Your output should be the line with "theorem test_hyp_mergedBlock : (∀" and all following lines of the data below, through the end, repeated exactly.

─── Provided records ───

-- ==== Sys2Proof/Certificates/Slice0/Obligations.lean ====
section
/-! DEFINITION. The statements for the provers. A command's effect is said of the state in which its step has begun
(`State.beginStep`: the step's input taken, nothing driven yet); where a step goes on with the bridge's own work
(`State.settle`), the statement says what that work leaves standing. -/

section Obligations

open Sys2Proof Sys2Proof.Machine

/-! ## The step -/

/-- A step takes the command at the front of the queue and executes it on the state with the queue's rest; on an empty
queue the bridge idles (MODEL's choice, log entry 2). -/
def Obligations.StepRunsFrontCommand : Prop :=
  (∀ (c : Instr) (rest : List Instr) (s : State), s.pending = c :: rest → step s = exec c { s with pending := rest }) ∧
  (∀ s : State, s.pending = [] → step s = .next s)

/-- No command stops the bridge, none touches the queue, and each takes one step's input (MODEL's choice, log entry 5). -/
def Obligations.EveryCommandAnswersNext : Prop :=
  ∀ (c : Instr) (s : State), ∃ t, exec c s = .next t ∧ t.pending = s.pending ∧ t.inputs = s.inputs.tail

/-- R186: a cold reset sets every piece of state to its cold-reset value and holds the bridge; while it
holds, every other command leaves every state as it is. That the two causes are two flags, each released by its own release,
and that the bridge runs once both are, is the model's reading (log entry 24). -/
def Obligations.ColdResetHoldsAndReleases : Prop :=
  (∀ (cause : ResetCause) (s : State), exec (.coldReset cause) s = .next
    { State.reset with
      pending := s.pending
      inputs := s.inputs.tail
      now := s.inputs.headD StepInput.plain
      resetAsserted := s.resetAsserted || decide (cause = .resetInput)
      powerGood := s.powerGood && decide (cause = .resetInput) }) ∧
  (∀ (cause : ResetCause) (s : State), exec (.coldResetRelease cause) s = .next
    { s.beginStep with
      resetAsserted := s.resetAsserted && decide (cause = .powerUp)
      powerGood := s.powerGood || decide (cause = .powerUp) }) ∧
  (∀ (c : Instr) (s : State), s.running = false → (∀ x, c ≠ .coldReset x) → (∀ x, c ≠ .coldResetRelease x) →
    exec c s = .next { s with inputs := s.inputs.tail, now := s.inputs.headD StepInput.plain, out := [] })

/-- The cold-reset values of every piece of state (R20, R21, R35, R56, R77, R117, R136, R150, R163, R175, R188). That
the machine starts after the release of the reset is the model's choice (log entry 1). -/
def Obligations.ColdResetValues : Prop :=
  (∀ n, State.reset.port n = ⟨[], [], 0, 0, [], .down⟩) ∧
  (∀ n, State.reset.node n = ⟨.offline, n == 0, 500#12, none, false⟩) ∧
  (∀ r, State.reset.region r = ⟨.closed, 0#34, 0, .mp0, 0#34, 0#8, 0#8, .deliver⟩) ∧
  (∀ k w, (State.reset.dirSet k).way w = .empty) ∧ (∀ k, (State.reset.dirSet k).recency = []) ∧
  (∀ i, State.reset.ttSlot i = ⟨0#8, none⟩) ∧ State.reset.hold = [] ∧ (∀ w, State.reset.wbEntry w = none) ∧
  (∀ p, (State.reset.mp p).issueQ = [] ∧ (∀ t : MemTag, (State.reset.mp p).tags[t] = .free) ∧
    (State.reset.mp p).writes = [] ∧ (State.reset.mp p).timeout = 1000#12) ∧
  State.reset.jobs = [] ∧ (∀ c, State.reset.slot c = ⟨none, 0#4, false, none, .none, .none, false⟩) ∧
  State.reset.agent = .ready ∧ State.reset.controlQ = [] ∧ State.reset.intakePos = 7 ∧ State.reset.refusalMarks = 0#8 ∧
  State.reset.noticeNode = 0 ∧ State.reset.timeBase = 0#32 ∧ State.reset.pending = []

/-- R35: the reset values of the Region Map, cold and warm; after a cold reset every lookup finds no region and every
request is refused NO_REGION; after a warm reset the regions left COHERENT or UNTRACKED pass what they passed. -/
def Obligations.RegionMapResets : Prop :=
  (∀ r, State.reset.region r = ⟨.closed, 0#34, 0, .mp0, 0#34, 0#8, 0#8, .deliver⟩) ∧
  (∀ b, State.reset.mapLookup b = .noRegion) ∧
  (∀ (s : State) (r : RegionIdx), s.warmReset.region r =
    { s.region r with state := if (s.region r).state = .closing then .closed else (s.region r).state }) ∧
  (∀ s : State, s.warmReset.dir = [] ∧ s.warmReset.hold = [] ∧ ∀ i, s.warmReset.entry i = none) ∧
  (∀ n k b, State.reset.regionCheck n k b = .fail .noRegion) ∧
  (∀ (s : State) n k b l, s.regionCheck n k b = .pass l → s.warmReset.regionCheck n k b = .pass l)

/-- R148: the time base advances by one, modulo 2^32, and nothing else changes; every command but its advance and the
cold reset keeps it, a warm reset among them. -/
def Obligations.TimeBaseAdvances : Prop :=
  (∀ s : State, s.running = true →
    exec .timeBaseAdvance s = .next { s.beginStep with timeBase := s.timeBase + 1#32 }) ∧
  (∀ (c : Instr) (s t : State), exec c s = .next t → c ≠ .timeBaseAdvance → (∀ x, c ≠ .coldReset x) →
    t.timeBase = s.timeBase)
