theorem test_hyp_holders : owned.dirEntry 101#34 = none ∧ failed.dirEntry 100#34 = some ⟨100#34, .owned 2, true⟩ ∧
    owned.dirEntry 100#34 = some ⟨100#34, .owned 2, false⟩ ∧ shared.dirEntry 100#34 = some ⟨100#34, .shared 0x14#8, false⟩ ∧
    shared.dir.wf = true ∧ (shared.dirSet (setOf 100#34)).findHeld 100#34 = some (0, ⟨100#34, .shared 0x14#8, false⟩) ∧
    NodeSet.has 0x14#8 4 = true ∧ NodeSet.del 0x14#8 4 ≠ NodeSet.none ∧ (0x04#8 : NodeSet) = NodeSet.only 2 ∧
    owned.claimant 100#34 = none ∧ recalling.claimant 100#34 = some (5, .primary) ∧
    (calm.setEntry 5 (some { recallingX with
      victim := some ⟨0, ⟨2148#34, .owned 2, false⟩, none, [], .empty⟩ })).claimant 2148#34 = some (5, .victim) := by decide +kernel

theorem test_hyp_updates : shared.dir.wf = true ∧
    (shared.dirSet (setOf 100#34)).findHeld 100#34 = some (0, ⟨100#34, .shared 0x14#8, false⟩) ∧
    [UStep.addSharer 3].foldl (Way.step 100#34 .empty) ((shared.dirSet 100).way 0) =
      .held ⟨100#34, .shared 0x1C#8, false⟩ ∧
    [UStep.addSharer 4].foldl (Way.step 100#34 .empty) ((shared.dirSet 100).way 0) =
      .held ⟨100#34, .shared 0x14#8, false⟩ ∧
    [UStep.downgrade, .addSharer 3].foldl (Way.step 100#34 .empty) ((owned.dirSet 100).way 0) =
      .held ⟨100#34, .shared 0x0C#8, false⟩ ∧
    reserved.findHeld 100#34 = none ∧ reserved.findReserved 5 = some 0 ∧
    [UStep.makeOwner 3].foldl (Way.step 100#34 .empty) (reserved.way 0) = .held ⟨100#34, .owned 3, false⟩ := by
  decide +kernel

theorem test_hyp_recalls : recallingX.situation = .owned 2 ∧ recallingX.requester = some (1, 7#8) ∧
    recallingX.kind = .req .fetchX ∧ ({ recallingX with lookup := none } : TTEntry).situation = .notHeld ∧
    ({ recallingX with lookup := some .setBusy } : TTEntry).situation = .setBusy ∧
    ({ recallingX with lookup := some (.held 0 ⟨100#34, .shared 0x14#8, false⟩) } : TTEntry).situation = .shared 0x14#8 ∧
    ({ recallingX with requester := some (2, 7#8) } : TTEntry).conflicts = true ∧ (recalling.entry 5).isSome = true := by
  decide +kernel

theorem test_hyp_mergedBlock : (∀ k : Fin 16, (0xFFFF#64).getLsbD (16 * (0 : Fin 4).val + k.val) = true) ∧
    (∀ k : Fin 16, (0xFFFF#64).getLsbD (16 * (3 : Fin 4).val + k.val) = false) ∧
    (∃ k : Fin 16, (0x80000000#64).getLsbD (16 * (1 : Fin 4).val + k.val) = true) ∧
    ∃ k : Fin 16, (0x80000000#64).getLsbD (16 * (1 : Fin 4).val + k.val) = false := by decide +kernel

───

• Answer area:
theorem test_hyp_mergedBlock : (∀ k : Fin 16, (0xFFFF#64).getLsbD (16 * (0 : Fin 4).val + k.val) = true) ∧
    (∀ k : Fin 16, (0xFFFF#64).getLsbD (16 * (3 : Fin 4).val + k.val) = false) ∧
    (∃ k : Fin 16, (0x80000000#64).getLsbD (16 * (1 : Fin 4).val + k.val) = true) ∧
    ∃ k : Fin 16, (0x80000000#64).getLsbD (16 * (1 : Fin 4).val + k.val) = false := by decide +kernel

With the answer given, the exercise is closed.